[Provided records Boundary: Start]

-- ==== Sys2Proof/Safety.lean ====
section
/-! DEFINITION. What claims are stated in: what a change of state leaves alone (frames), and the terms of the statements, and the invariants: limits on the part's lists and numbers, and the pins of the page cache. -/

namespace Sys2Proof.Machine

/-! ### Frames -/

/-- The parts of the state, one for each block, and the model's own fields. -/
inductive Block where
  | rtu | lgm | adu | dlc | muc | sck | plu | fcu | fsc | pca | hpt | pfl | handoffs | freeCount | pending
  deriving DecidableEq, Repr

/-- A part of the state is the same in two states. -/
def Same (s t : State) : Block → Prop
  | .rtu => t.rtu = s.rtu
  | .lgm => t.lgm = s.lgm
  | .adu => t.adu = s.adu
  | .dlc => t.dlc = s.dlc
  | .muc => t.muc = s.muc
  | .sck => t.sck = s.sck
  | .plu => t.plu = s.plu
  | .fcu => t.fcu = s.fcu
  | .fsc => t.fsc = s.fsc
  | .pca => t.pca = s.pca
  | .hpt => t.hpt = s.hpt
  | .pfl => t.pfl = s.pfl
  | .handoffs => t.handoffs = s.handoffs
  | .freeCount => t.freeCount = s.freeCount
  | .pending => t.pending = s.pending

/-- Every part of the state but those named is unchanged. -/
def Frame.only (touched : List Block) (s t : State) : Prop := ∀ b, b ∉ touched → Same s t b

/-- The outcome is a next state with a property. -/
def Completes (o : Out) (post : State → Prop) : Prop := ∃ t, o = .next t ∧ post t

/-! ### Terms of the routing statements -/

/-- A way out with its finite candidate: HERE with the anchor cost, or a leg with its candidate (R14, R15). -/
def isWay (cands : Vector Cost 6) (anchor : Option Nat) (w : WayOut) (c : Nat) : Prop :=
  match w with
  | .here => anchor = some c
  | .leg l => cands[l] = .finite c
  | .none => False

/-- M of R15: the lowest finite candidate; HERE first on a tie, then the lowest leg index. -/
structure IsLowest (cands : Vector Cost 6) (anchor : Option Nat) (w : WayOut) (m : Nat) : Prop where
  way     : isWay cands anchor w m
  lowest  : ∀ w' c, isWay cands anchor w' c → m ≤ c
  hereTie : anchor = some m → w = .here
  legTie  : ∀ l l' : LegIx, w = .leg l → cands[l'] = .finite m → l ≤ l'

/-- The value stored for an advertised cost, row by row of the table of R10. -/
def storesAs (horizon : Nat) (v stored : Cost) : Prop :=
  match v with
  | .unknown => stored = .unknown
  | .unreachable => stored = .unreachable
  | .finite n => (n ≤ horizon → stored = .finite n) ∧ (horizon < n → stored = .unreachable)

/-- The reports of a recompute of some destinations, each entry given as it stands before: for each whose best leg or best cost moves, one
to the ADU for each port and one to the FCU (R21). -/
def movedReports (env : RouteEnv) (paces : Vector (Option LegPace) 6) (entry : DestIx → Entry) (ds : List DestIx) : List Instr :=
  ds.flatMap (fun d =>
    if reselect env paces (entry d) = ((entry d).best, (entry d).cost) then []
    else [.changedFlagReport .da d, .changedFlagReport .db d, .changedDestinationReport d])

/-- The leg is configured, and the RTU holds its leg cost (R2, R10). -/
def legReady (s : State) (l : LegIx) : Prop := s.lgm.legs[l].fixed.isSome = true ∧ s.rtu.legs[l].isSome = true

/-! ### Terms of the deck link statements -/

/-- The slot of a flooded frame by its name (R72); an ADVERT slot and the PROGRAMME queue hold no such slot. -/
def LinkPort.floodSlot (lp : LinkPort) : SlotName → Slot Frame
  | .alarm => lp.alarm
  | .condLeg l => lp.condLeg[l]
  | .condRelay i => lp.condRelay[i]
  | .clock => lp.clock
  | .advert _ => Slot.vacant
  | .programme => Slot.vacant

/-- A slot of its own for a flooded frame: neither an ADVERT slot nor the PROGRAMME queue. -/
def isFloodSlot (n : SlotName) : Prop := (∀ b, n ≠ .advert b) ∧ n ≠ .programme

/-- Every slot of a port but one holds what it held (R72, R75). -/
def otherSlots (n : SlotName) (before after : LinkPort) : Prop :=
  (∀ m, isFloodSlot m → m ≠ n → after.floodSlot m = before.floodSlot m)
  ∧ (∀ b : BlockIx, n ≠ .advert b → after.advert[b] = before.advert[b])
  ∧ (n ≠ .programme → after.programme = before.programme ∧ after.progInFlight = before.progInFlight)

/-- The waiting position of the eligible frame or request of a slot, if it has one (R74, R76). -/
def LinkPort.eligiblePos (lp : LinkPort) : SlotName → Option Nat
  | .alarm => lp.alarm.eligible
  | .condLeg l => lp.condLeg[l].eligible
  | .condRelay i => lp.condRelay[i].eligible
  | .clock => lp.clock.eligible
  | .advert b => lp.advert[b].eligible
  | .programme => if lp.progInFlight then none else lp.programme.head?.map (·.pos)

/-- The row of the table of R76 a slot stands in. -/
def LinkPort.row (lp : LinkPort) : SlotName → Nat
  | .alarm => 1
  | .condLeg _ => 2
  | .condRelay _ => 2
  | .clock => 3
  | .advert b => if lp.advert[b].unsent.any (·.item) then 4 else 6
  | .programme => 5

[Provided records Boundary: End]
[Provided records Boundary: Start]

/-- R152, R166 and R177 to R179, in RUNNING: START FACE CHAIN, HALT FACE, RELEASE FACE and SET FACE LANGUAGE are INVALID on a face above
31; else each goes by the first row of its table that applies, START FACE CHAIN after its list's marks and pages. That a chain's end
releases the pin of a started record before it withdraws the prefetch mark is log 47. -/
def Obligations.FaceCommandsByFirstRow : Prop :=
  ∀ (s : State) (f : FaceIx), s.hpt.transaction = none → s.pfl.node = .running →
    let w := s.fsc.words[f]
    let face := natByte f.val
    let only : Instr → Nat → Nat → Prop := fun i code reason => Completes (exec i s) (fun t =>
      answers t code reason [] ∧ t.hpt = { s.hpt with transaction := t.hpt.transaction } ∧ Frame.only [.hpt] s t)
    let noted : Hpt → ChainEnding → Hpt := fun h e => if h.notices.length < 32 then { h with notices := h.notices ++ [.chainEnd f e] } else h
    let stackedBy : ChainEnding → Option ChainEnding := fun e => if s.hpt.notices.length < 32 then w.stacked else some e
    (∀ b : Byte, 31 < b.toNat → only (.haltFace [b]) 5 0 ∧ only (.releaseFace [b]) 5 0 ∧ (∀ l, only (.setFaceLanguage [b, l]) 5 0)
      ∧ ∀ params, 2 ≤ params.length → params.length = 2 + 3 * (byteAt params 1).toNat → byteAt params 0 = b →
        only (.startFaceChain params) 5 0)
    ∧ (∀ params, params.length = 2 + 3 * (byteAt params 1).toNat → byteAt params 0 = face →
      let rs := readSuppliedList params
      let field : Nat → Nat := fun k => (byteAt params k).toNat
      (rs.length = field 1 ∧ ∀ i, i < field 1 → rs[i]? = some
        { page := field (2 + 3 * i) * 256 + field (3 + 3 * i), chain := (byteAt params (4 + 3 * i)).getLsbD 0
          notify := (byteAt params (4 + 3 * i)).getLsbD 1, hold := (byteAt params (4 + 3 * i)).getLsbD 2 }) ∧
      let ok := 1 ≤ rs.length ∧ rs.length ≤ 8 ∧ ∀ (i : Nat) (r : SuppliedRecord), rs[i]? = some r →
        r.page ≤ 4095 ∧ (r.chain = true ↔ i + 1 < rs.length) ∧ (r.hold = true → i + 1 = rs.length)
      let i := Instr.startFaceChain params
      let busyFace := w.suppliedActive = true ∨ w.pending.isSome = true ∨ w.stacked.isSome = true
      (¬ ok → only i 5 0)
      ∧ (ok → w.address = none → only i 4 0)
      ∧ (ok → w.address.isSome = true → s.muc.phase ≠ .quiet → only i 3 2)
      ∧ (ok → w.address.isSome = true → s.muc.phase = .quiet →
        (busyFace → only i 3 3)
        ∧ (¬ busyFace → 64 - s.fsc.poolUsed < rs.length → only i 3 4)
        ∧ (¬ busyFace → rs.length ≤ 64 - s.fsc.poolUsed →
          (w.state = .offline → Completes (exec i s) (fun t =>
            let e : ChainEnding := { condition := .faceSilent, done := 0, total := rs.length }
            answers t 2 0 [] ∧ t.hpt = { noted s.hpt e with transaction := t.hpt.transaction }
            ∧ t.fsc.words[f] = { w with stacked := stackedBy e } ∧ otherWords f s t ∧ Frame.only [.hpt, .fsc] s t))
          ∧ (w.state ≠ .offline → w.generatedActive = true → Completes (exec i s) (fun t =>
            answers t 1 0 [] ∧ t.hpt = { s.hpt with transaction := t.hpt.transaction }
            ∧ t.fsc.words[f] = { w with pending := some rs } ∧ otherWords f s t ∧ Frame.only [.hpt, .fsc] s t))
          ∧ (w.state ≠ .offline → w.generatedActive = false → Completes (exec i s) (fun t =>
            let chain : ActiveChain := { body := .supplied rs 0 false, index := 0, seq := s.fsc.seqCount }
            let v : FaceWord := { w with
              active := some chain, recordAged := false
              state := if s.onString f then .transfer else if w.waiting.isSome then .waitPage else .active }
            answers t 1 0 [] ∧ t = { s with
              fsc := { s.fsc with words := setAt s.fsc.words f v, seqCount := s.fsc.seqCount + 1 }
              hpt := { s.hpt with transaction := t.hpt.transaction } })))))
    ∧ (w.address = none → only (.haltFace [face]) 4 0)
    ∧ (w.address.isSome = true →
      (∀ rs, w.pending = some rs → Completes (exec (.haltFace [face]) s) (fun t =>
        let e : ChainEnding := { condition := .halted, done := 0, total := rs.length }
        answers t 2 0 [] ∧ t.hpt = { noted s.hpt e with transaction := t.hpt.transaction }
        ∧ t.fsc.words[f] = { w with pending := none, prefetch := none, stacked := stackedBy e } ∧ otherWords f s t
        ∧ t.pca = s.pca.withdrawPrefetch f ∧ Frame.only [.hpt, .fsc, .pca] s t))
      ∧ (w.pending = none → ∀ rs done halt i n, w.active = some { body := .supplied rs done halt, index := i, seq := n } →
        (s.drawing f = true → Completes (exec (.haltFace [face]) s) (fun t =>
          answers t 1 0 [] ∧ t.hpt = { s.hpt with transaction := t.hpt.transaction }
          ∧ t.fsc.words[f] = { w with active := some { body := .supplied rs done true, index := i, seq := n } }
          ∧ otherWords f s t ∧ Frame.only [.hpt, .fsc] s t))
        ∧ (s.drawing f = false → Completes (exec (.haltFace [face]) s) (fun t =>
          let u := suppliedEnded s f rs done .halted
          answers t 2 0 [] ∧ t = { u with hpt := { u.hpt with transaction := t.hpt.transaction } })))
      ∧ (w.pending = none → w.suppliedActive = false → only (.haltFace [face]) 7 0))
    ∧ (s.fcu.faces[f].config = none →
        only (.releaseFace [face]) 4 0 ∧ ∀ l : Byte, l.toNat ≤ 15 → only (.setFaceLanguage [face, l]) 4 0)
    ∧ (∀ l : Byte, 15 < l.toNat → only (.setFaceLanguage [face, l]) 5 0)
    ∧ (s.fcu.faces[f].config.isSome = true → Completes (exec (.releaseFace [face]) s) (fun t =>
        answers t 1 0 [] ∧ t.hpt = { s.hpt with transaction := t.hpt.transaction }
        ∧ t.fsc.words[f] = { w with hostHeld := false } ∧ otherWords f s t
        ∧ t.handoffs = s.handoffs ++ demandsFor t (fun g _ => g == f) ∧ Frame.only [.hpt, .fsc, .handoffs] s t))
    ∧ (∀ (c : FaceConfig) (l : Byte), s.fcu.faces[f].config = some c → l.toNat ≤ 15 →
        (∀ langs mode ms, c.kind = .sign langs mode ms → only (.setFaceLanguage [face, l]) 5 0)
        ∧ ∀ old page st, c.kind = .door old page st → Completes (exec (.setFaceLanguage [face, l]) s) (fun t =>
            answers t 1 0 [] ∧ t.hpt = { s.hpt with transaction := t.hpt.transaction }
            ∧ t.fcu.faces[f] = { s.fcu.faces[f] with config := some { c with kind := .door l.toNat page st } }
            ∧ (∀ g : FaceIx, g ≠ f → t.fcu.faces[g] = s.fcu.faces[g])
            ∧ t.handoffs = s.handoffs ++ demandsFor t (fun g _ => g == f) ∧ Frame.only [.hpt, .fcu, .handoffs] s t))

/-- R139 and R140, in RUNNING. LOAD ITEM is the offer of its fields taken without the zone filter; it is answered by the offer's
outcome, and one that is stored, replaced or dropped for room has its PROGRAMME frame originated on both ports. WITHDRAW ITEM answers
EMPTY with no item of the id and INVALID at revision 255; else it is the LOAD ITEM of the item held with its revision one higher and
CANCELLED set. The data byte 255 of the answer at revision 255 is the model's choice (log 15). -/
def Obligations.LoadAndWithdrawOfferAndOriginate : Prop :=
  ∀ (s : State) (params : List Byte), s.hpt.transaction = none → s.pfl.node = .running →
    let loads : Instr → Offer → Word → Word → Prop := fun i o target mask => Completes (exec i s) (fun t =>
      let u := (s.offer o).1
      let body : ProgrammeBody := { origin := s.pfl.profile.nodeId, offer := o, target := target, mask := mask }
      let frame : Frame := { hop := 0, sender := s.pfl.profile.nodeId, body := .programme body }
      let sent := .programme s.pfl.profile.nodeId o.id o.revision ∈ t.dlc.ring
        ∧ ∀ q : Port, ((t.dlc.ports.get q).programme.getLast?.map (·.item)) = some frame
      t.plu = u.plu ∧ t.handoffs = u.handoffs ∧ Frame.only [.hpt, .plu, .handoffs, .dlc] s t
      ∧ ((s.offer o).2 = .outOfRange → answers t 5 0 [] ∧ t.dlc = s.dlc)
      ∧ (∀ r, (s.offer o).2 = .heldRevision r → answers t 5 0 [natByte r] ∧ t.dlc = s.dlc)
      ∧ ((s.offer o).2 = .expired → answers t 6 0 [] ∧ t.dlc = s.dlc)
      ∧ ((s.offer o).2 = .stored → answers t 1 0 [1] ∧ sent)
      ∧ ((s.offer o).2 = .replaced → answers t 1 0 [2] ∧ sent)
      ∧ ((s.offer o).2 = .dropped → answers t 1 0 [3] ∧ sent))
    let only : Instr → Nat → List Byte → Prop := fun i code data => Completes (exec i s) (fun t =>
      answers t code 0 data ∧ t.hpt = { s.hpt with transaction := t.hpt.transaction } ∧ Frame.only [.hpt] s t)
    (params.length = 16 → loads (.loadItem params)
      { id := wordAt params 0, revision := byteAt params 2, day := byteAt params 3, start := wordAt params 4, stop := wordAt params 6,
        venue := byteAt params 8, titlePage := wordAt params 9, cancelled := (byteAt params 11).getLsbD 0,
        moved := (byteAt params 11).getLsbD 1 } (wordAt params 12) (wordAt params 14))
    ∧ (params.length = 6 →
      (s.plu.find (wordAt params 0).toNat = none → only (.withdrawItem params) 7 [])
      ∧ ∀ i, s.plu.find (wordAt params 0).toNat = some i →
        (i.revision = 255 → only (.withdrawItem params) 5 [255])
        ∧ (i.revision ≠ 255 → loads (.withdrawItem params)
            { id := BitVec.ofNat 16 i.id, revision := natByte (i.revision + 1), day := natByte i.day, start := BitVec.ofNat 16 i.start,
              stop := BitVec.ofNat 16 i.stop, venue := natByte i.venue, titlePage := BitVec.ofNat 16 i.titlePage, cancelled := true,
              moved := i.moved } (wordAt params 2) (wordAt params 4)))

[Provided records Boundary: End]

Of the entries above, repeat exactly the lines from the line with "-- ==== Sys2Proof/Safety.lean" through the line with "cands[l'] = .finite m → l ≤ l'", both of them included.

-- ==== Sys2Proof/Safety.lean ====
section
/-! DEFINITION. What claims are stated in: what a change of state leaves alone (frames), and the terms of the statements, and the invariants: limits on the part's lists and numbers, and the pins of the page cache. -/

namespace Sys2Proof.Machine

/-! ### Frames -/

/-- The parts of the state, one for each block, and the model's own fields. -/
inductive Block where
  | rtu | lgm | adu | dlc | muc | sck | plu | fcu | fsc | pca | hpt | pfl | handoffs | freeCount | pending
  deriving DecidableEq, Repr

/-- A part of the state is the same in two states. -/
def Same (s t : State) : Block → Prop
  | .rtu => t.rtu = s.rtu
  | .lgm => t.lgm = s.lgm
  | .adu => t.adu = s.adu
  | .dlc => t.dlc = s.dlc
  | .muc => t.muc = s.muc
  | .sck => t.sck = s.sck
  | .plu => t.plu = s.plu
  | .fcu => t.fcu = s.fcu
  | .fsc => t.fsc = s.fsc
  | .pca => t.pca = s.pca
  | .hpt => t.hpt = s.hpt
  | .pfl => t.pfl = s.pfl
  | .handoffs => t.handoffs = s.handoffs
  | .freeCount => t.freeCount = s.freeCount
  | .pending => t.pending = s.pending

/-- Every part of the state but those named is unchanged. -/
def Frame.only (touched : List Block) (s t : State) : Prop := ∀ b, b ∉ touched → Same s t b

/-- The outcome is a next state with a property. -/
def Completes (o : Out) (post : State → Prop) : Prop := ∃ t, o = .next t ∧ post t

/-! ### Terms of the routing statements -/

/-- A way out with its finite candidate: HERE with the anchor cost, or a leg with its candidate (R14, R15). -/
def isWay (cands : Vector Cost 6) (anchor : Option Nat) (w : WayOut) (c : Nat) : Prop :=
  match w with
  | .here => anchor = some c
  | .leg l => cands[l] = .finite c
  | .none => False

/-- M of R15: the lowest finite candidate; HERE first on a tie, then the lowest leg index. -/
structure IsLowest (cands : Vector Cost 6) (anchor : Option Nat) (w : WayOut) (m : Nat) : Prop where
  way     : isWay cands anchor w m
  lowest  : ∀ w' c, isWay cands anchor w' c → m ≤ c
  hereTie : anchor = some m → w = .here
  legTie  : ∀ l l' : LegIx, w = .leg l → cands[l'] = .finite m → l ≤ l'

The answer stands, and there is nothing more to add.